— DATA RECORDS —
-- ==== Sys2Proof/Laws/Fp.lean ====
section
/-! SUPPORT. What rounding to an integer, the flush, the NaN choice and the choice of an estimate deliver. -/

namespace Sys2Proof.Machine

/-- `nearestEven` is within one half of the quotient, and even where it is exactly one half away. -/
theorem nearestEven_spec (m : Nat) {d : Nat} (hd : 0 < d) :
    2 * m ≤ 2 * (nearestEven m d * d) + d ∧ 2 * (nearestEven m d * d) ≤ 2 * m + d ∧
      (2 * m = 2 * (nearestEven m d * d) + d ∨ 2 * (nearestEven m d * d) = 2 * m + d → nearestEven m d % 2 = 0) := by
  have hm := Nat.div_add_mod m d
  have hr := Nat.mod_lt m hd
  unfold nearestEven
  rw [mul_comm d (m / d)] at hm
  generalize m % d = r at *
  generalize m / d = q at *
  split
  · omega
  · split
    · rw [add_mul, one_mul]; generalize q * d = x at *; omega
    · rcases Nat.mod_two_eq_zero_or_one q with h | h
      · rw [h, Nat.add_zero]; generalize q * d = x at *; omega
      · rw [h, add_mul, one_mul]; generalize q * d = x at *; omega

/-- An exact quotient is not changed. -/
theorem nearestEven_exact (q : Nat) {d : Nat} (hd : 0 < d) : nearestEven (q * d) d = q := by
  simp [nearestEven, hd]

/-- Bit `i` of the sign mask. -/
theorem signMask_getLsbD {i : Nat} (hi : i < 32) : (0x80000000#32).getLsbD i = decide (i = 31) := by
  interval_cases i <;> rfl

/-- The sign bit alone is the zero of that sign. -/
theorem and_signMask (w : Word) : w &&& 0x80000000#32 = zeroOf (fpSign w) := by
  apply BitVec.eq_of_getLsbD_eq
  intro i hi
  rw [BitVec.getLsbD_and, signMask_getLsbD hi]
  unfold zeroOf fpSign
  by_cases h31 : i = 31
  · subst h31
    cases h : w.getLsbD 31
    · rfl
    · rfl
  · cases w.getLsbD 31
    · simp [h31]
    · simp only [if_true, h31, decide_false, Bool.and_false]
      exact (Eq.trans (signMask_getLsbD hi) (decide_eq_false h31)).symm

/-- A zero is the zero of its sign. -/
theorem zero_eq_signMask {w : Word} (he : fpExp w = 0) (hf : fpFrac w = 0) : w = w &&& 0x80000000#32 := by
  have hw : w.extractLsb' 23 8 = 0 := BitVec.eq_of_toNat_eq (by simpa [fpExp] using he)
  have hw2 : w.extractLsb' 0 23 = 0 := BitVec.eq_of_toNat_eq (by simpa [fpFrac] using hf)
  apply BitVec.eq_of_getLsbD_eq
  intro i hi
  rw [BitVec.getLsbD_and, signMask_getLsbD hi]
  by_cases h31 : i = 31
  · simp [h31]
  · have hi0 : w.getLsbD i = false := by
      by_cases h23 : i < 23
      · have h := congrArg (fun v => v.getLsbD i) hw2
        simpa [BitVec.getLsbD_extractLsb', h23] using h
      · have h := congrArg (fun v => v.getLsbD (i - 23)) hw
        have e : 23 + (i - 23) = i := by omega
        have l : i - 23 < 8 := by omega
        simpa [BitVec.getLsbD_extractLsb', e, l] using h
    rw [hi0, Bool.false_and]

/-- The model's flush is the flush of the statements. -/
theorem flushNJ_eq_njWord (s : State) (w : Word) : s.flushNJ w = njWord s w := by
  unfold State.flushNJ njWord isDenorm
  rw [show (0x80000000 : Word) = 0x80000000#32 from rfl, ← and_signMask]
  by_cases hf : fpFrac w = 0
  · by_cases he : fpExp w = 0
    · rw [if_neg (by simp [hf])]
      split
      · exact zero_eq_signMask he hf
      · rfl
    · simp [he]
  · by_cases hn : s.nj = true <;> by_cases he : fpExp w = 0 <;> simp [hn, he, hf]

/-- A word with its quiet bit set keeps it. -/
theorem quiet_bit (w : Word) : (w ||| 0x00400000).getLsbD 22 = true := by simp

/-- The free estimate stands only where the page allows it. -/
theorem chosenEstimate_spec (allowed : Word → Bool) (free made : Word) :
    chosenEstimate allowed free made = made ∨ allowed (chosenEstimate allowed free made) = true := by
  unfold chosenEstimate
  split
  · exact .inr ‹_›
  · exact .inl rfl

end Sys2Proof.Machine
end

* * *

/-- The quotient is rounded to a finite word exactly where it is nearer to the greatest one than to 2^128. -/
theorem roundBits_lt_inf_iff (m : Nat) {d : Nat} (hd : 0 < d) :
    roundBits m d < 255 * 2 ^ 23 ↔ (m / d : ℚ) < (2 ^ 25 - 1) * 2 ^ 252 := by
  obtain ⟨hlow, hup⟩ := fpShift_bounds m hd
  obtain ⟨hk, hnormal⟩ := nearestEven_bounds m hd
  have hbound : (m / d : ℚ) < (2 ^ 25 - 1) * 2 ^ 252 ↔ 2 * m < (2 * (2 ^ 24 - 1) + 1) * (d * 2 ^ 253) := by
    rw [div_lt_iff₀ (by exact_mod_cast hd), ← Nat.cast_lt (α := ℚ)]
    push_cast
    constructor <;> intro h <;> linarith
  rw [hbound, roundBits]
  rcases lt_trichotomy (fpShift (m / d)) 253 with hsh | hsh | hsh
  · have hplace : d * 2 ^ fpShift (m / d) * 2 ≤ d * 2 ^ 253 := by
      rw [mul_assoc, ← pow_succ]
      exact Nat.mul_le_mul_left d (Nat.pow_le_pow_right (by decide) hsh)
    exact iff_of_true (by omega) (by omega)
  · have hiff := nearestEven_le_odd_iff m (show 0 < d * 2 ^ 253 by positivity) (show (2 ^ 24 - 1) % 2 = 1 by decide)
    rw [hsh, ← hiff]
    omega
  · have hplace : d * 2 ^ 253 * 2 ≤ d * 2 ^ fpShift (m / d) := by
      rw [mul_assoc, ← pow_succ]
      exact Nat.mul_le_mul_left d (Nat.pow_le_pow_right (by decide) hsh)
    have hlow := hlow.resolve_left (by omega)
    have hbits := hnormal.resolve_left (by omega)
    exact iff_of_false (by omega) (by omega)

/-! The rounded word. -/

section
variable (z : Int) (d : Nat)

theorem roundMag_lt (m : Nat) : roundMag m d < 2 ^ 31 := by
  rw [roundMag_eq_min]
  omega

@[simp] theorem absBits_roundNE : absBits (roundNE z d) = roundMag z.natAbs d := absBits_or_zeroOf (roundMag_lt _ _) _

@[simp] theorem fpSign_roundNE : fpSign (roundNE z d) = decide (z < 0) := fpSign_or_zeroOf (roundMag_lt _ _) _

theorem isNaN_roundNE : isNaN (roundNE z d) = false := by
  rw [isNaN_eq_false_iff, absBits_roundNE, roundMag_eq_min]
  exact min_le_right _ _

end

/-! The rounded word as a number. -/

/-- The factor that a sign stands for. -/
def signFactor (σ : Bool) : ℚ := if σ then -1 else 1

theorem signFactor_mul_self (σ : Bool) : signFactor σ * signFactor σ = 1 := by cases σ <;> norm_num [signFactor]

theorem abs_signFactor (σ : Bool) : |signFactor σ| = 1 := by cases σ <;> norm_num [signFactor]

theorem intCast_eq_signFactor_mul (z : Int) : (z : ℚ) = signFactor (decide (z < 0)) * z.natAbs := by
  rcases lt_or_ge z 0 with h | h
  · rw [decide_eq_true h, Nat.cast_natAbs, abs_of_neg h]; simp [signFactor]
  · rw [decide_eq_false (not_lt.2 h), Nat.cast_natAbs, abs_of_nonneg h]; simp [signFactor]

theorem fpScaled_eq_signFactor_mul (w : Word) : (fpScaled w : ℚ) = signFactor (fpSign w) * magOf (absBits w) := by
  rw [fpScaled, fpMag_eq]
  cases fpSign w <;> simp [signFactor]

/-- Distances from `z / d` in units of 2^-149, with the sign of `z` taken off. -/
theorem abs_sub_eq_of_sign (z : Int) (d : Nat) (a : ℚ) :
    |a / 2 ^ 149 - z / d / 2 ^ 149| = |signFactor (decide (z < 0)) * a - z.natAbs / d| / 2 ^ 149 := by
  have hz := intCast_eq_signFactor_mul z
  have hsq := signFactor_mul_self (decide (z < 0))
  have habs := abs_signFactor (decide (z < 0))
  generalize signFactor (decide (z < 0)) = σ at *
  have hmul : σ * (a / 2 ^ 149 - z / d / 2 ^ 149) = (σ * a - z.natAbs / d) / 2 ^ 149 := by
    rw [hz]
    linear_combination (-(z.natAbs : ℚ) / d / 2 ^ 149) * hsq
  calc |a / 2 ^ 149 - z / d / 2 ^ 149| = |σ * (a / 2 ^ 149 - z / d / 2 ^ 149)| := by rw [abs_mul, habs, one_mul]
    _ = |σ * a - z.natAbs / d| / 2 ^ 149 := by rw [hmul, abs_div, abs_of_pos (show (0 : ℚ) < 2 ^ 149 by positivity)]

==

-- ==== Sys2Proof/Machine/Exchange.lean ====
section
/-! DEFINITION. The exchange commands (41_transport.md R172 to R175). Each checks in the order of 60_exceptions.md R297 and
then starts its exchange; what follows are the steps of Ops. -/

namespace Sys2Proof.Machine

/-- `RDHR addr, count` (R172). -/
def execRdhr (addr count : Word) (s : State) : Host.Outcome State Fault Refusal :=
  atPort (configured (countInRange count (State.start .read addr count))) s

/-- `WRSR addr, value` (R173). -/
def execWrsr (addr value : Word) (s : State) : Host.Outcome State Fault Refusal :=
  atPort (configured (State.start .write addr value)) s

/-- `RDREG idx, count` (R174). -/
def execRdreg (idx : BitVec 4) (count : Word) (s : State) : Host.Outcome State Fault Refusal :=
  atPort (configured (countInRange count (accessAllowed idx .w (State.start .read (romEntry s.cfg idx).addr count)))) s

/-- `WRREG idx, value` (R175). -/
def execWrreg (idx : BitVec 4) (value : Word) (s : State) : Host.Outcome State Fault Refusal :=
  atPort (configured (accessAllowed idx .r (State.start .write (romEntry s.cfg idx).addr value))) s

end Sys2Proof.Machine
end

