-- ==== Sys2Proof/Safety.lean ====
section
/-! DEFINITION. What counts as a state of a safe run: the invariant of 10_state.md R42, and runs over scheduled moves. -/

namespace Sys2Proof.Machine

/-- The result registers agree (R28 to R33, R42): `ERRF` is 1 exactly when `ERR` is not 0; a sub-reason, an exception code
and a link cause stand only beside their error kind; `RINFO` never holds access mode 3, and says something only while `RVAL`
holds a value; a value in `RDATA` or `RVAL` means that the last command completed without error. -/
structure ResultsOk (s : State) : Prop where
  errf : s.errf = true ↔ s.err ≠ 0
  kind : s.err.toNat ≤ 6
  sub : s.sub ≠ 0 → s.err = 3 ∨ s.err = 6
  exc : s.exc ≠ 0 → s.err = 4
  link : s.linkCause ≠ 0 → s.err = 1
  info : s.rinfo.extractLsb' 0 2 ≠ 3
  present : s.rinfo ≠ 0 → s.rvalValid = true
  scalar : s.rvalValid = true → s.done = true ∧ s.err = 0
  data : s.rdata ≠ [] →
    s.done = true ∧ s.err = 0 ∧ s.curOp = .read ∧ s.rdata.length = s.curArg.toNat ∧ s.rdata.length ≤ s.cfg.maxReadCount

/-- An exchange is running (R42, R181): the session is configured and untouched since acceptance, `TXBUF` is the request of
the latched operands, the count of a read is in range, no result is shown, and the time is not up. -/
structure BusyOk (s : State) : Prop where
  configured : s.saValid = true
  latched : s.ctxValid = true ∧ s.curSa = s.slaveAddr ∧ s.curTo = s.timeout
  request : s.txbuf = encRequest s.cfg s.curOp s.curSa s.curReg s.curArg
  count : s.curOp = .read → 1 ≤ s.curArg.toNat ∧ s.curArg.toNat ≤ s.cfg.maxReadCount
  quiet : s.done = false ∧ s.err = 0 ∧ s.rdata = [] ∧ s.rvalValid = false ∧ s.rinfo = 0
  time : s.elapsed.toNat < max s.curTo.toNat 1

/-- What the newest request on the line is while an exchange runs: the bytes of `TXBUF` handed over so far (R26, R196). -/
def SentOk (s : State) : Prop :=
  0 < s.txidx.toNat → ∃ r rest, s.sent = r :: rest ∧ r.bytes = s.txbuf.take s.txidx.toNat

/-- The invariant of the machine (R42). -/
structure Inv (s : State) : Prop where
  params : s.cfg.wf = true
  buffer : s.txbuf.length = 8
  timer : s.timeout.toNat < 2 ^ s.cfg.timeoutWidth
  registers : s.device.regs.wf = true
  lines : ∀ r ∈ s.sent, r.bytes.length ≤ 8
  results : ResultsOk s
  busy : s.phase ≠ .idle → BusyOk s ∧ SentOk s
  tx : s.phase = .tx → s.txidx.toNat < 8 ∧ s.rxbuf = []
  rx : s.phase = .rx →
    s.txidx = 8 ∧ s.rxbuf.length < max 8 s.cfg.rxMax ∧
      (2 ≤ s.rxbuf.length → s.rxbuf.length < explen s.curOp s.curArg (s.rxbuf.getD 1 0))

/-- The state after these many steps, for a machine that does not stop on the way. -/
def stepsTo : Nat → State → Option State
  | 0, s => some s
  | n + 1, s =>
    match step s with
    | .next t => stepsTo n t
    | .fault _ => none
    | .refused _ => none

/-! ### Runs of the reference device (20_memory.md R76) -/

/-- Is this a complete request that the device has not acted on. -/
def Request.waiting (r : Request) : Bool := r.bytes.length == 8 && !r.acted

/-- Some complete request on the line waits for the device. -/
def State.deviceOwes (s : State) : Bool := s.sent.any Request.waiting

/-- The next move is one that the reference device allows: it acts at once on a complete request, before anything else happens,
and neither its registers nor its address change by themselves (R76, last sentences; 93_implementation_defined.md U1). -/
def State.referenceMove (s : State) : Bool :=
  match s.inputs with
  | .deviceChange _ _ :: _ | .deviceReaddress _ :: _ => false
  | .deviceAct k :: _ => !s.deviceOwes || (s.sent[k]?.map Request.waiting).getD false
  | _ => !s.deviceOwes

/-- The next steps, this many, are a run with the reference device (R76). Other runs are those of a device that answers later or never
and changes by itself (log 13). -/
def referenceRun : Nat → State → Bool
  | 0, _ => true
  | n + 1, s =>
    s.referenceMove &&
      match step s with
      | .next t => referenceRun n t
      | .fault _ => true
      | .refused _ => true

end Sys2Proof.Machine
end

— WHAT YOU SHOULD DO —
Lines containing the string "simpa": report how many there are in the material above, and nothing more.

— SOLUTION —
4